**Exercise:**
The records sit below. Return every line in them that holds the word "classCnt".

▬▬▬▬▬▬▬▬▬▬

/-! ### modRef -/

@[simp] theorem modRef_clk (r : Nat) (f : Ref → Ref) : (modRef r f s).clk = s.clk := rfl
@[simp] theorem modRef_sys (r : Nat) (f : Ref → Ref) : (modRef r f s).sys = s.sys := rfl
@[simp] theorem modRef_pwr (r : Nat) (f : Ref → Ref) : (modRef r f s).pwr = s.pwr := rfl
@[simp] theorem modRef_dbg (r : Nat) (f : Ref → Ref) : (modRef r f s).dbg = s.dbg := rfl
@[simp] theorem modRef_nv (r : Nat) (f : Ref → Ref) : (modRef r f s).nv = s.nv := rfl
@[simp] theorem modRef_neg (r : Nat) (f : Ref → Ref) : (modRef r f s).neg = s.neg := rfl
@[simp] theorem modRef_irq (r : Nat) (f : Ref → Ref) : (modRef r f s).irq = s.irq := rfl
@[simp] theorem modRef_mbx (r : Nat) (f : Ref → Ref) : (modRef r f s).mbx = s.mbx := rfl
@[simp] theorem modRef_gcp (r : Nat) (f : Ref → Ref) : (modRef r f s).gcp = s.gcp := rfl
@[simp] theorem modRef_ops (r : Nat) (f : Ref → Ref) : (modRef r f s).ops = s.ops := rfl
@[simp] theorem modRef_finished (r : Nat) (f : Ref → Ref) : (modRef r f s).finished = s.finished := rfl
@[simp] theorem modRef_nextHandle (r : Nat) (f : Ref → Ref) : (modRef r f s).nextHandle = s.nextHandle := rfl
@[simp] theorem modRef_stat (r : Nat) (f : Ref → Ref) : (modRef r f s).stat = s.stat := rfl
@[simp] theorem modRef_trap (r : Nat) (f : Ref → Ref) : (modRef r f s).trap = s.trap := rfl
@[simp] theorem modRef_inject (r : Nat) (f : Ref → Ref) : (modRef r f s).inject = s.inject := rfl
@[simp] theorem modRef_portCnt (r : Nat) (f : Ref → Ref) : (modRef r f s).portCnt = s.portCnt := rfl
@[simp] theorem modRef_classCnt (r : Nat) (f : Ref → Ref) : (modRef r f s).classCnt = s.classCnt := rfl
@[simp] theorem modRef_ports (r : Nat) (f : Ref → Ref) : (modRef r f s).ports = s.ports := rfl
@[simp] theorem modRef_lanes (r : Nat) (f : Ref → Ref) : (modRef r f s).lanes = s.lanes := rfl
@[simp] theorem modRef_maps (r : Nat) (f : Ref → Ref) : (modRef r f s).maps = s.maps := rfl
@[simp] theorem modRef_flows (r : Nat) (f : Ref → Ref) : (modRef r f s).flows = s.flows := rfl
@[simp] theorem modRef_egress (r : Nat) (f : Ref → Ref) : (modRef r f s).egress = s.egress := rfl
@[simp] theorem modRef_dlks (r : Nat) (f : Ref → Ref) : (modRef r f s).dlks = s.dlks := rfl
@[simp] theorem modRef_core (r : Nat) (f : Ref → Ref) : (modRef r f s).core = s.core := rfl
@[simp] theorem modRef_tables (r : Nat) (f : Ref → Ref) : (modRef r f s).tables = s.tables := rfl
@[simp] theorem modRef_tim (r : Nat) (f : Ref → Ref) : (modRef r f s).tim = { s.tim with refs := s.tim.refs.modify (Ref.reset r) r f } := rfl
@[simp] theorem modRef_free (r : Nat) (f : Ref → Ref) : (modRef r f s).free = s.free := rfl
@[simp] theorem modRef_out (r : Nat) (f : Ref → Ref) : (modRef r f s).out = s.out := rfl
@[simp] theorem modRef_pending (r : Nat) (f : Ref → Ref) : (modRef r f s).pending = s.pending := rfl

/-! ### modDpll -/

@[simp] theorem modDpll_clk (d : Nat) (f : Dpll → Dpll) : (modDpll d f s).clk = s.clk := rfl
@[simp] theorem modDpll_sys (d : Nat) (f : Dpll → Dpll) : (modDpll d f s).sys = s.sys := rfl
@[simp] theorem modDpll_pwr (d : Nat) (f : Dpll → Dpll) : (modDpll d f s).pwr = s.pwr := rfl
@[simp] theorem modDpll_dbg (d : Nat) (f : Dpll → Dpll) : (modDpll d f s).dbg = s.dbg := rfl
@[simp] theorem modDpll_nv (d : Nat) (f : Dpll → Dpll) : (modDpll d f s).nv = s.nv := rfl
@[simp] theorem modDpll_neg (d : Nat) (f : Dpll → Dpll) : (modDpll d f s).neg = s.neg := rfl
@[simp] theorem modDpll_irq (d : Nat) (f : Dpll → Dpll) : (modDpll d f s).irq = s.irq := rfl
@[simp] theorem modDpll_mbx (d : Nat) (f : Dpll → Dpll) : (modDpll d f s).mbx = s.mbx := rfl
@[simp] theorem modDpll_gcp (d : Nat) (f : Dpll → Dpll) : (modDpll d f s).gcp = s.gcp := rfl
@[simp] theorem modDpll_ops (d : Nat) (f : Dpll → Dpll) : (modDpll d f s).ops = s.ops := rfl
@[simp] theorem modDpll_finished (d : Nat) (f : Dpll → Dpll) : (modDpll d f s).finished = s.finished := rfl
@[simp] theorem modDpll_nextHandle (d : Nat) (f : Dpll → Dpll) : (modDpll d f s).nextHandle = s.nextHandle := rfl
@[simp] theorem modDpll_stat (d : Nat) (f : Dpll → Dpll) : (modDpll d f s).stat = s.stat := rfl
@[simp] theorem modDpll_trap (d : Nat) (f : Dpll → Dpll) : (modDpll d f s).trap = s.trap := rfl
@[simp] theorem modDpll_inject (d : Nat) (f : Dpll → Dpll) : (modDpll d f s).inject = s.inject := rfl
@[simp] theorem modDpll_portCnt (d : Nat) (f : Dpll → Dpll) : (modDpll d f s).portCnt = s.portCnt := rfl
@[simp] theorem modDpll_classCnt (d : Nat) (f : Dpll → Dpll) : (modDpll d f s).classCnt = s.classCnt := rfl
@[simp] theorem modDpll_ports (d : Nat) (f : Dpll → Dpll) : (modDpll d f s).ports = s.ports := rfl
@[simp] theorem modDpll_lanes (d : Nat) (f : Dpll → Dpll) : (modDpll d f s).lanes = s.lanes := rfl
@[simp] theorem modDpll_maps (d : Nat) (f : Dpll → Dpll) : (modDpll d f s).maps = s.maps := rfl
@[simp] theorem modDpll_flows (d : Nat) (f : Dpll → Dpll) : (modDpll d f s).flows = s.flows := rfl
@[simp] theorem modDpll_egress (d : Nat) (f : Dpll → Dpll) : (modDpll d f s).egress = s.egress := rfl
@[simp] theorem modDpll_dlks (d : Nat) (f : Dpll → Dpll) : (modDpll d f s).dlks = s.dlks := rfl
@[simp] theorem modDpll_core (d : Nat) (f : Dpll → Dpll) : (modDpll d f s).core = s.core := rfl
@[simp] theorem modDpll_tables (d : Nat) (f : Dpll → Dpll) : (modDpll d f s).tables = s.tables := rfl
@[simp] theorem modDpll_tim (d : Nat) (f : Dpll → Dpll) : (modDpll d f s).tim = { s.tim with dplls := s.tim.dplls.modify (Dpll.reset d) d f } := rfl
@[simp] theorem modDpll_free (d : Nat) (f : Dpll → Dpll) : (modDpll d f s).free = s.free := rfl
@[simp] theorem modDpll_out (d : Nat) (f : Dpll → Dpll) : (modDpll d f s).out = s.out := rfl
@[simp] theorem modDpll_pending (d : Nat) (f : Dpll → Dpll) : (modDpll d f s).pending = s.pending := rfl

/-! ### modPort -/

@[simp] theorem modPort_clk (p : Nat) (f : PortRec → PortRec) : (modPort p f s).clk = s.clk := rfl
@[simp] theorem modPort_sys (p : Nat) (f : PortRec → PortRec) : (modPort p f s).sys = s.sys := rfl
@[simp] theorem modPort_pwr (p : Nat) (f : PortRec → PortRec) : (modPort p f s).pwr = s.pwr := rfl
@[simp] theorem modPort_dbg (p : Nat) (f : PortRec → PortRec) : (modPort p f s).dbg = s.dbg := rfl
@[simp] theorem modPort_nv (p : Nat) (f : PortRec → PortRec) : (modPort p f s).nv = s.nv := rfl
@[simp] theorem modPort_neg (p : Nat) (f : PortRec → PortRec) : (modPort p f s).neg = s.neg := rfl
@[simp] theorem modPort_irq (p : Nat) (f : PortRec → PortRec) : (modPort p f s).irq = s.irq := rfl
@[simp] theorem modPort_mbx (p : Nat) (f : PortRec → PortRec) : (modPort p f s).mbx = s.mbx := rfl
@[simp] theorem modPort_gcp (p : Nat) (f : PortRec → PortRec) : (modPort p f s).gcp = s.gcp := rfl
@[simp] theorem modPort_ops (p : Nat) (f : PortRec → PortRec) : (modPort p f s).ops = s.ops := rfl
@[simp] theorem modPort_finished (p : Nat) (f : PortRec → PortRec) : (modPort p f s).finished = s.finished := rfl
@[simp] theorem modPort_nextHandle (p : Nat) (f : PortRec → PortRec) : (modPort p f s).nextHandle = s.nextHandle := rfl
@[simp] theorem modPort_stat (p : Nat) (f : PortRec → PortRec) : (modPort p f s).stat = s.stat := rfl
@[simp] theorem modPort_trap (p : Nat) (f : PortRec → PortRec) : (modPort p f s).trap = s.trap := rfl
@[simp] theorem modPort_inject (p : Nat) (f : PortRec → PortRec) : (modPort p f s).inject = s.inject := rfl
@[simp] theorem modPort_portCnt (p : Nat) (f : PortRec → PortRec) : (modPort p f s).portCnt = s.portCnt := rfl
@[simp] theorem modPort_classCnt (p : Nat) (f : PortRec → PortRec) : (modPort p f s).classCnt = s.classCnt := rfl
@[simp] theorem modPort_ports (p : Nat) (f : PortRec → PortRec) : (modPort p f s).ports = s.ports.modify PortRec.reset p f := rfl
@[simp] theorem modPort_lanes (p : Nat) (f : PortRec → PortRec) : (modPort p f s).lanes = s.lanes := rfl
@[simp] theorem modPort_maps (p : Nat) (f : PortRec → PortRec) : (modPort p f s).maps = s.maps := rfl
@[simp] theorem modPort_flows (p : Nat) (f : PortRec → PortRec) : (modPort p f s).flows = s.flows := rfl
@[simp] theorem modPort_egress (p : Nat) (f : PortRec → PortRec) : (modPort p f s).egress = s.egress := rfl
@[simp] theorem modPort_dlks (p : Nat) (f : PortRec → PortRec) : (modPort p f s).dlks = s.dlks := rfl
@[simp] theorem modPort_core (p : Nat) (f : PortRec → PortRec) : (modPort p f s).core = s.core := rfl
@[simp] theorem modPort_tables (p : Nat) (f : PortRec → PortRec) : (modPort p f s).tables = s.tables := rfl
@[simp] theorem modPort_tim (p : Nat) (f : PortRec → PortRec) : (modPort p f s).tim = s.tim := rfl
@[simp] theorem modPort_free (p : Nat) (f : PortRec → PortRec) : (modPort p f s).free = s.free := rfl
@[simp] theorem modPort_out (p : Nat) (f : PortRec → PortRec) : (modPort p f s).out = s.out := rfl
@[simp] theorem modPort_pending (p : Nat) (f : PortRec → PortRec) : (modPort p f s).pending = s.pending := rfl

▬▬▬▬▬▬▬▬▬▬

**Solution for this problem:**
@[simp] theorem modRef_classCnt (r : Nat) (f : Ref → Ref) : (modRef r f s).classCnt = s.classCnt := rfl
@[simp] theorem modDpll_classCnt (d : Nat) (f : Dpll → Dpll) : (modDpll d f s).classCnt = s.classCnt := rfl
@[simp] theorem modPort_classCnt (p : Nat) (f : PortRec → PortRec) : (modPort p f s).classCnt = s.classCnt := rfl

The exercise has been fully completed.